The solution that I have seen come from a lot of people has been to basically run two queries, one for each Order Stautus and then collect these together returning the result.

Something along the lines of:

SELECT (SELECT COUNT(*) CountA
        FROM dbo.CountExample AS CE
        WHERE OrderStatus = 'A') CountA,
       (SELECT COUNT(*) CountB
        FROM dbo.CountExample AS CE
        WHERE OrderStatus = 'B') CountB

This delivers the correct result, but causes two separate queries to be run (one for each Order Status). There are variations of this solution, using sub-queries or CTEs, but I hope you get the idea that a separate COUNT() is required for each total that you want to calculate.

Solution 2:

The best way, that I know of, to achieve this would be to change the logic from a COUNT() to a SUM(). This sounds wrong at first, especially because the column Order Status is a char(1) and not an integer!

Take a look at how I have solved the problem with SUM():

 
SELECT SUM(CASE WHEN OrderStatus = 'A' THEN 1 ELSE 0 END) CountA,
       SUM(CASE WHEN OrderStatus = 'B' THEN 1 ELSE 0 END) CountB
FROM dbo.CountExample AS CE

Looking at the code, we can see that I have not just used SUM(), but also a CASE statement. CASE is one of my favourite constructs in T-SQL, as it allows you to perform logical processing of an entire set or only part of a set without filtering using a WHERE clause.

If you take a look at the execution plan, you will also see that the table is accessed once. This is an instant improvement over the “standard” solution of COUNT()-ing per Order Status and has the added bonus of never being noticeably more expensive, regardless of how many different Order Status totals are required.

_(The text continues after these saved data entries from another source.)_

-- ==== Sys2Proof/Machine/HostData.lean ====
section
/-! DEFINITION. Data rings (R95, R96), and the delivery of tunnel frames at this device's ends (R165, R177). -/

namespace Sys2Proof.Machine

/-! ### Data rings -/

/-- The end whose rings this device's host-data endpoint uses. -/
def State.dataEnd (s : State) (ring : Nat) : Option TunCtx :=
  s.tun.ctxs.find? fun c => c.par.typ == 8 && c.isEnd && c.par.dOut == ring

/-- The device writes a data descriptor's LEN, FLAGS and STATUS in place (Table 4-8), STATUS last (R95). -/
def State.descBack (s : State) (n status len : Nat) : State :=
  let a := s.slotHere n
  (s.emit (.hostWrite (a + 4) (leBytes 2 len ++ leBytes 1 (s.ringPhase n)))).emit (.hostWrite (a + 7) (leBytes 1 status))

/-- Write a data-out descriptor back and advance its ring. -/
def State.dataOutBack (s : State) (n status len : Nat) : State :=
  ((s.descBack n status len).emit (.writeback n (s.get (F.GLB_RIDX_DEVIDX n)) (s.ringPhase n) status len)).ringStep n

/-- Write the oldest posted data-in descriptor back, advance its ring, and signal where IEN is 1 (R98). -/
def State.dataInBack (s : State) (n status len eseq src ns : Nat) : State :=
  let t := s.emit (.hostWrite (s.slotHere n + 0x18) (leBytes 2 eseq ++ leBytes 1 src ++ leBytes 4 ns))
  let t := ((t.descBack n status len).emit (.dataIn n (s.get (F.GLB_RIDX_DEVIDX n)) (s.ringPhase n) status len eseq src ns)).ringStep n
  let t := t.setRing { t.ring n with posted := (t.ring n).posted.tail }
  if t.bit (F.GLB_RCFG_IEN n) then t.signal (t.get (F.GLB_RCFG_VEC n)) else t

/-- Write back every posted descriptor of a data-in ring with a status and LEN 0 (R193, R195). -/
def State.flushDataIn (s : State) (n status : Nat) : State :=
  if s.get (F.GLB_RCFG_TYPE n) = 5 then (s.ring n).posted.foldl (fun t _ => t.dataInBack n status 0 0 0 0) s else s

/-- Write back every descriptor that waits on a data-out ring with a status and LEN 0 (R193, R195). -/
def State.flushDataOut (s : State) (n status : Nat) : State :=
  if s.get (F.GLB_RCFG_TYPE n) = 4 then (List.range (s.ringWaiting n)).foldl (fun t _ => t.dataOutBack n status 0) s else s

/-- A HOSTDATA frame is written to the next posted buffer (R96), with the time it arrived; without one it waits, or is dropped on the lossy
class. -/
def State.hostDeliver (s : State) (c : TunCtx) (q : QFrame) : State × Handed :=
  let f := q.f
  let ns := q.at_ % 1000000000
  let n := c.par.dIn
  let t := if s.mayUse c then s else s.flushDataIn n 0x05
  match (if t.get (F.GLB_RCFG_TYPE n) = 5 then (t.ring n).posted else []) with
  | [] => if c.par.cls = 5 then (t.statDrop c.idx, .dropped) else (t, .waits)
  | b :: _ =>
    if b.cap < f.len then (t.dataInBack n 0x03 f.len f.eseq f.src ns, .taken)
    else ((t.emit (.hostWrite b.addr f.payload)).dataInBack n 0x00 f.len f.eseq f.src ns, .taken)

/-! ### Delivery at an end -/

/-- What an interface that takes a frame or lets it wait answers. -/
def handed (r : State × Bool) : State × Handed := (r.1, if r.2 then .taken else .waits)

/-- A frame is handed to the interface its end names (R17 step 13). -/
def State.handOver (s : State) (c : TunCtx) (q : QFrame) : State × Handed :=
  let f := q.f
  match c.ep / 4096 with
  | 1 => (s.pcieDeliver c f.payload, .taken)
  | 2 | 3 => handed (s.displayDeliver c f)
  | 4 => (s.macDeliver c f, .taken)
  | 5 => handed (s.nicDeliver c f)
  | 6 => (s.timeDeliver c f.payload, .taken)
  | 7 => s.hostDeliver c q
  | _ => (s, .taken)

/-- A delivered frame is counted at its end (R197); one dropped there for want of a buffer is not. -/
def State.countDeliver (s : State) (idx len : Nat) (h : Handed) : State :=
  if h = .taken then s.statM idx fun k => { k with deliver := satAdd k.deliver 1, deliverBytes := (k.deliverBytes + len) % 2 ^ 64 } else s

/-- Hand a frame over behind those that wait, or let it wait with what it holds. -/
def State.deliver (s : State) (c : TunCtx) (q : QFrame) : State :=
  match (if c.waiting = [] then s.handOver c q else (s, .waits)) with
  | (t, .waits) => t.ctxM c.idx fun d => { d with waiting := d.waiting ++ [q] }
  | (t, h) => (t.countDeliver c.idx q.f.len h).release q

/-- Hand over the frames that wait at an end, in order, as far as its interface takes them. -/
def State.flushWaiting : Nat → Nat → State → State
  | 0, _, s => s
  | n + 1, idx, s =>
    match s.ctx idx with
    | none => s
    | some c =>
      match c.waiting with
      | [] => s
      | q :: rest =>
        match s.handOver c q with
        | (t, .waits) => t
        | (t, h) => flushWaiting n idx (((t.ctxM idx fun d => { d with waiting := rest }).countDeliver idx q.f.len h).release q)

/-- Hand over what waits at any end. -/
def State.flushAllWaiting (s : State) : State :=
  s.tun.ctxs.foldl (fun t c => if c.waiting = [] then t else t.flushWaiting c.waiting.length c.idx) s

/-- Free an end's copies up to an ESEQ it has outstanding (R166): what was held back for room is offered again. -/
def State.freeCopies (s : State) (idx eseq : Nat) : State :=
  match s.ctx idx with
  | none => s
  | some c =>
    match c.copies.findIdx? fun k => k.f.eseq == eseq with
    | none => s
    | some i => (s.ctxM idx fun d => { d with copies := d.copies.drop (i + 1), ack := eseq }).flushAllHeld

/-- Where an ESEQ lies at an end (R165): 0 the next expected, 1 behind it, 2 ahead. -/
def TunCtx.place (c : TunCtx) (eseq : Nat) : Nat :=
  let d := (c.rx + 65536 - eseq % 65536) % 65536
  if d = 0 then 0 else if d ≤ 32768 then 1 else 2

/-- An acknowledgement is owed to the far end. -/
def State.owe (s : State) (c : TunCtx) (resend : Bool) (eseq : Nat) : State :=
  let a : OwedAck := { dst := c.far, tid := c.par.tid, resend := resend, eseq := eseq }
  s.tunM fun t => { t with owed := putBy (fun x => x.dst == a.dst && x.tid == a.tid && x.resend == a.resend) a t.owed }

/-- TUNNEL_FRAME_DELIVER (R165) for a frame that arrived on a port. -/
def State.arrive (s : State) (p : Nat) (c : TunCtx) (q : QFrame) : State :=
  let last := (c.rx + 65535) % 65536
  match c.place q.f.eseq with
  | 0 => ((s.ctxM c.idx fun d => { d with rx := (d.rx + 1) % 65536 }).owe c false q.f.eseq).deliver c q
  | 1 => ((((s.bump (F.ADT_E2EDUP p)).statM c.idx fun k => { k with dup := satAdd k.dup 1 }).owe c false last)).release q
  | _ => ((((s.bump (F.ADT_E2EGAP p)).statM c.idx fun k => { k with gap := satAdd k.gap 1 }).owe c true last)).release q

/-- A frame of a tunnel with both ends here reaches its other end (R177). -/
def State.arriveLocal (s : State) (q : QFrame) : State :=
  match q.queue with
  | none => s
  | some idx =>
    match s.ctx idx with
    | none => s
    | some c =>
      match s.twin c with
      | none => s
      | some d =>
        if d.state = 1 ∨ d.state = 4 then s
        else if d.place q.f.eseq = 0 then
          ((s.ctxM d.idx fun x => { x with rx := (x.rx + 1) % 65536 }).freeCopies idx q.f.eseq).deliver d q
        else s

/-- The frames of tunnels with both ends here pass through the Drift, in order. -/
def State.passDrift : Nat → State → State
  | 0, s => s
  | n + 1, s =>
    match s.tun.loop with
    | [] => s
    | q :: rest => passDrift n ((s.tunM fun t => { t with loop := rest }).arriveLocal q)

/-- Every frame in the Drift, and those its delivery brings, reach their ends. -/
def State.flushLoop (s : State) : State := State.passDrift (4 * s.tun.loop.length) s

/-! ### Descriptors and doorbells -/

/-- The device reads the segments of a data-out descriptor. -/
def State.readSegs (s : State) (d : DataOut) : State := s.emits (d.segs.map fun e => .hostRead e.1 e.2)

/-- The frame of a data-out descriptor. -/
def DataOut.frame (d : DataOut) : List (BitVec 8) := (List.range d.len).map fun i => d.bytes.getD i 0

/-- DATA_OUT_DESCRIPTOR (R95, R96): the next descriptor of a data-out ring; one whose frame must wait is not taken yet. -/
def execDataOutDescriptor (n : Nat) (d : DataOut) (s : State) : Host.Outcome State Fault Refusal :=
  .next (s.whenUp fun s => (
    if !s.isHost ∨ s.get (F.GLB_RCFG_TYPE n) ≠ 4 ∨ s.ringWaiting n = 0 then s
    else
      match s.dataEnd n with
      | none => s.dataOutBack n 0x07 0
      | some c =>
        if c.state = 4 then s.dataOutBack n 0x07 0
        else if !(s.mayUse c) then s.dataOutBack n 0x05 0
        else if d.opcode ≠ 1 then (s.tally F.GLB_CMDIGN).dataOutBack n 0x01 0
        else if !d.clean then (s.tally F.GLB_CMDIGN).dataOutBack n 0x02 0
        else if lenMax c.par.cls < d.len then (s.tooLong c d.len).dataOutBack n 0x03 0
        else if d.nseg = 0 ∨ 4 < d.nseg ∨ d.len = 0 ∨ (d.segs.map (·.2)).sum ≠ d.len then s.dataOutBack n 0x03 0
        else
          match s.offerRing n c.ep 8 d.len false with
          | (t, 1) => t
          | (t, _) => (((t.readSegs d).ingressOf (some n) c.ep 8 0x11 (DataOut.frame d) false false).dataOutBack n 0x00 d.len).flushLoop))

/-- A doorbell of ring `n` (R87): a valid one moves the host index and lets what waits go on; a bad one is ignored and counted. -/
def State.doorbell (s : State) (n : Nat) (v : Word) (bufs : List PostedBuf) : State :=
  if 256 ≤ n ∨ !s.fnOpen then s
  else if s.doorbellOk n v then (s.ringDoorbell n v bufs).flushAllWaiting else s.tally F.GLB_DBIGN

/-- DOORBELL (R81, R87), with the descriptors it posts on a data-in ring. -/
def execDoorbell (n : Nat) (v : Word) (bufs : List PostedBuf) (s : State) : Host.Outcome State Fault Refusal := .next (s.doorbell n v bufs)

/-- NIC_DOORBELL (R333): a NIC queue's host index moves; frames that wait for its buffers go on. -/
def execNicDoorbell (f : Nat) (tx : Bool) (q : Nat) (v : Word) (bufs : List NicBuf) (s : State) : Host.Outcome State Fault Refusal :=
  .next (s.whenSerdes fun s => (if s.fnOpen ∧ f < 2 ∧ q < 16 then (s.nicDoorbell f tx q v bufs).flushAllWaiting else s))

/-- EVENT_FRAME_RECEIVE (R99, R335): a host bridge records the remote event under its own group map; a far MAC's link event reaches the
NIC. -/
def execEventFrameReceive (r : EvRec) (s : State) : Host.Outcome State Fault Refusal :=
  .next (s.whenUp fun s => (if s.isHost then (s.recordEvent { r with remote := true }).hearLink r else s))

end Sys2Proof.Machine
end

So there you go.  COUNT() isn’t always the best way to count data in SQL Server.

Advertisements

9 thoughts on “When COUNT() isn’t the only way to count

  1. Thanks for the Post.
    But I have one question. Why to need SUM(), when we can use COUNT() in the same manner. e.g
    COUNT(CASE WHEN OrderStatus = ‘A’ THEN 1 ELSE NULL END)
    would do the job.

    I am not sure there would be any performance benefit, but your saying “COUNT() isn’t always the best way to count data in SQL Server” can be challenged by some other persons. 🙂

    PS: In your test data, Please add “GO” after creation of the “sandbox” DB to run it as a separate batch. It sometimes can create the objects in master DB instead. (Was the case with me)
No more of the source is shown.